Я хочу выпить. Хочу танцевать. Хочу, чтобы меня поцеловал кто-то, кто отчаянно этого хочет, а не боится. Поэтому я еду на велосипеде домой, больше думая о том, что приобретаю, чем о том, что теряю. Думаю о том, что смогу украсить стены постерами или тусоваться всю ночь. Смогу есть чипсы на завтрак, а хлопья – на ужин. Смогу спать до полудня. Не то чтобы я горю желанием сделать все это. Просто у меня в принципе не было возможности делать что-то подобное.
Я доезжаю до дома и с удивлением обнаруживаю, что пастор уже там. Мне придется подождать, пока Донна останется одна, чтобы рассказать об отъезде.
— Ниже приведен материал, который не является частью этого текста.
-- ==== Sys2Proof/Laws/Within/Snap.lean ====
section
/-! SUPPORT. What the operations of Machine/Snap.lean may touch: one lemma for each. -/

namespace Sys2Proof.Machine

open Sys2Proof

set_option linter.unusedTactic false
set_option linter.unreachableTactic false

theorem riskReportOut_within (s : State) (n : Nat) : Within 25698424 s (riskReportOut s n) := by
  unfold riskReportOut
  repeat' (first
    | assumption
    | with_reducible (exact Within.refl _ _)
    | with_reducible refine State.bump_in ?_ (by decide)
    | with_reducible refine tell_in ?_ (by decide)
    | with_reducible refine setJob_in ?_ (by decide)
    | split
    | dsimp only)

theorem riskReportOut_in {s : State} {n : Nat} {which : Nat} {s₀ : State} (h₀ : Within which s₀ s) (hm₀ : 25698424 ||| which = which) : Within which s₀ (riskReportOut s n) :=
  Within.step h₀ (riskReportOut_within ..) hm₀

theorem olderJob_within (s : State) (n : Nat) : Within 8192 s (olderJob s n) := by
  unfold olderJob
  repeat' (first
    | assumption
    | with_reducible (exact Within.refl _ _)
    | with_reducible refine setJob_in ?_ (by decide)
    | split
    | dsimp only)

theorem olderJob_in {s : State} {n : Nat} {which : Nat} {s₀ : State} (h₀ : Within which s₀ s) (hm₀ : 8192 ||| which = which) : Within which s₀ (olderJob s n) :=
  Within.step h₀ (olderJob_within ..) hm₀

theorem cmdSnapTensorReg_run  (s : State) (r : RingId) (c : OutCmd) : RanWithin 25174136 s (cmdSnapTensorReg.run s r c) := by
  unfold cmdSnapTensorReg
  dsimp only
  repeat' (first
    | assumption
    | with_reducible (exact Within.refl _ _)
    | with_reducible (refine RanWithin.fin ?_)
    | with_reducible (refine RanWithin.keep ?_)
    | with_reducible (refine RanWithin.gone ?_)
    | (exact RanWithin.later _ _)
    | with_reducible refine State.tick_in ?_ (by decide)
    | with_reducible refine postBoth_in ?_ (by decide)
    | with_reducible refine Ran.okWith_in ?_ (by decide)
    | with_reducible refine Ran.notInState_in ?_ (by decide)
    | with_reducible refine Ran.resource_in ?_ (by decide)
    | with_reducible refine setJob_in ?_ (by decide)
    | with_reducible refine withJob_in ?_ (fun _ _ => ?_)
    | split
    | dsimp only)

theorem cmdSnapTensorUnreg_run  (s : State) (r : RingId) (c : OutCmd) : RanWithin 8192 s (cmdSnapTensorUnreg.run s r c) := by
  unfold cmdSnapTensorUnreg
  dsimp only
  repeat' (first
    | assumption
    | with_reducible (exact Within.refl _ _)
    | with_reducible (refine RanWithin.fin ?_)
    | with_reducible (refine RanWithin.keep ?_)
    | with_reducible (refine RanWithin.gone ?_)
    | (exact RanWithin.later _ _)
    | with_reducible refine Ran.ok_in ?_ (by decide)
    | with_reducible refine Ran.notInState_in ?_ (by decide)
    | with_reducible refine setJob_in ?_ (by decide)
    | with_reducible refine withJob_in ?_ (fun _ _ => ?_)
    | split
    | dsimp only)

theorem writeSnap_within (s : State) (n : Nat) (j : Job) (d : Snap) : Within 27277432 s (writeSnap s n j d) := by
  unfold writeSnap
  repeat' (first
    | assumption
    | with_reducible (exact Within.refl _ _)
    | with_reducible (refine Within.foldl ?_ (fun _ _ => ?_))
    | with_reducible (refine Within.foldl_fst ?_ (fun _ _ => ?_))
    | with_reducible refine State.bump_in ?_ (by decide)
    | with_reducible refine setJob_in ?_ (by decide)
    | with_reducible refine Run.bytes_in ?_ (by decide)
    | split
    | dsimp only)

theorem writeSnap_in {s : State} {n : Nat} {j : Job} {d : Snap} {which : Nat} {s₀ : State} (h₀ : Within which s₀ s) (hm₀ : 27277432 ||| which = which) : Within which s₀ (writeSnap s n j d) :=
  Within.step h₀ (writeSnap_within ..) hm₀

theorem commitSnap_within (s : State) (n : Nat) : Within 25698424 s (commitSnap s n) := by
  unfold commitSnap
  repeat' (first
    | assumption
    | with_reducible (exact Within.refl _ _)
    | with_reducible refine State.bump_in ?_ (by decide)
    | with_reducible refine State.tick_in ?_ (by decide)
    | with_reducible refine postBoth_in ?_ (by decide)
    | with_reducible refine tellChildren_in ?_ (by decide)
    | with_reducible refine setJob_in ?_ (by decide)
    | split
    | dsimp only)

theorem commitSnap_in {s : State} {n : Nat} {which : Nat} {s₀ : State} (h₀ : Within which s₀ s) (hm₀ : 25698424 ||| which = which) : Within which s₀ (commitSnap s n) :=
  Within.step h₀ (commitSnap_within ..) hm₀

theorem trySnapCommit_within (s : State) (n : Nat) : Within 25698424 s (trySnapCommit s n) := by
  unfold trySnapCommit
  repeat' (first
    | assumption
    | with_reducible (exact Within.refl _ _)
    | with_reducible refine tell_in ?_ (by decide)
    | with_reducible refine setJob_in ?_ (by decide)
    | with_reducible refine commitSnap_in ?_ (by decide)
    | split
    | dsimp only)

theorem trySnapCommit_in {s : State} {n : Nat} {which : Nat} {s₀ : State} (h₀ : Within which s₀ s) (hm₀ : 25698424 ||| which = which) : Within which s₀ (trySnapCommit s n) :=
  Within.step h₀ (trySnapCommit_within ..) hm₀

theorem noteSnapOk_within (s : State) (n rank : Nat) : Within 25698424 s (noteSnapOk s n rank) := by
  unfold noteSnapOk
  repeat' (first
    | assumption
    | with_reducible (exact Within.refl _ _)
    | with_reducible refine tellParent_in ?_ (by decide)
    | with_reducible refine setJob_in ?_ (by decide)
    | with_reducible refine trySnapCommit_in ?_ (by decide)
    | split
    | dsimp only)

theorem noteSnapOk_in {s : State} {n rank : Nat} {which : Nat} {s₀ : State} (h₀ : Within which s₀ s) (hm₀ : 25698424 ||| which = which) : Within which s₀ (noteSnapOk s n rank) :=
  Within.step h₀ (noteSnapOk_within ..) hm₀

end Sys2Proof.Machine
end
Пастор все время подвергает сомнению мои помыслы – даже если я предложу новую песню для воскресной службы, он искоса посмотрит и любезно спросит: «А что не так с той песней, которая была запланирована ранее, Джулиет?»
Я вхожу и вижу, что он разговаривает по телефону, а Донна сидит за столом, плотно сжав руки.
– О, милая, – говорит она, поднимаясь и обнимая меня. – Я так рада, что ты здесь. Дэнни повредил колено на тренировке. Он очень хочет поговорить с тобой.
Я так и не включила звук на телефоне после разговора по «Скайпу». Достаю мобильник из заднего кармана – семь пропущенных звонков.
– Пастор сейчас разговаривает с ортопедом, но, скорее всего, Дэнни потребуется операция.
Я опускаюсь в кресло. Бедный Дэнни. Он тренировался все лето, надеясь занять позицию квотербека в этом сезоне. Я думаю, он еще сильнее ухватился за эту идею, когда увидел, как начинает восходить звезда Люка.
– Что ж, это не конец света, у него есть следующий год.
У нее опускаются плечи.
– Не знаю. Дэнни переживает, что его вообще уберут из команды, и, если это случится, он может потерять стипендию. У нас не хватит сбережений, если это произойдет.
– Они действительно могут это сделать? Дэнни вытерпел два года тренировок и пребывания на скамейке запасных, неделями занимался летом в тренировочном лагере… и все для того, чтобы сейчас лишиться стипендии? Это будет жутко несправедливо.
Она кивает.
– Конечно, он может получить финансовую помощь, но тогда ему придется выплачивать кредиты, прежде чем мы начнем нашу миссию в Центральной Америке. Думаю, нам остается только молиться на лучшее. – Она кладет свою руку поверх моей. – Но я, конечно, рада, что ты здесь.
На какой-то момент я полностью забываю о своих планах. Планах, от которых мне, понятное дело, теперь придется отказаться.
Уехать – это одно. Но уехать сейчас… слишком эгоистично даже для меня. Я буквально час назад отправила две тысячи четыреста долларов по PayPal – депозит и оплата за первый месяц аренды, – а ведь я ни разу не выезжала за пределы города.
Я пишу Хейли, что все-таки не смогу поехать в Лос-Анджелес, а она спрашивает, не шутка ли это. Когда я говорю ей, что нет, она просто пишет: «Пошла ты к черту, Джулиет» – и больше ничего не спрашивает.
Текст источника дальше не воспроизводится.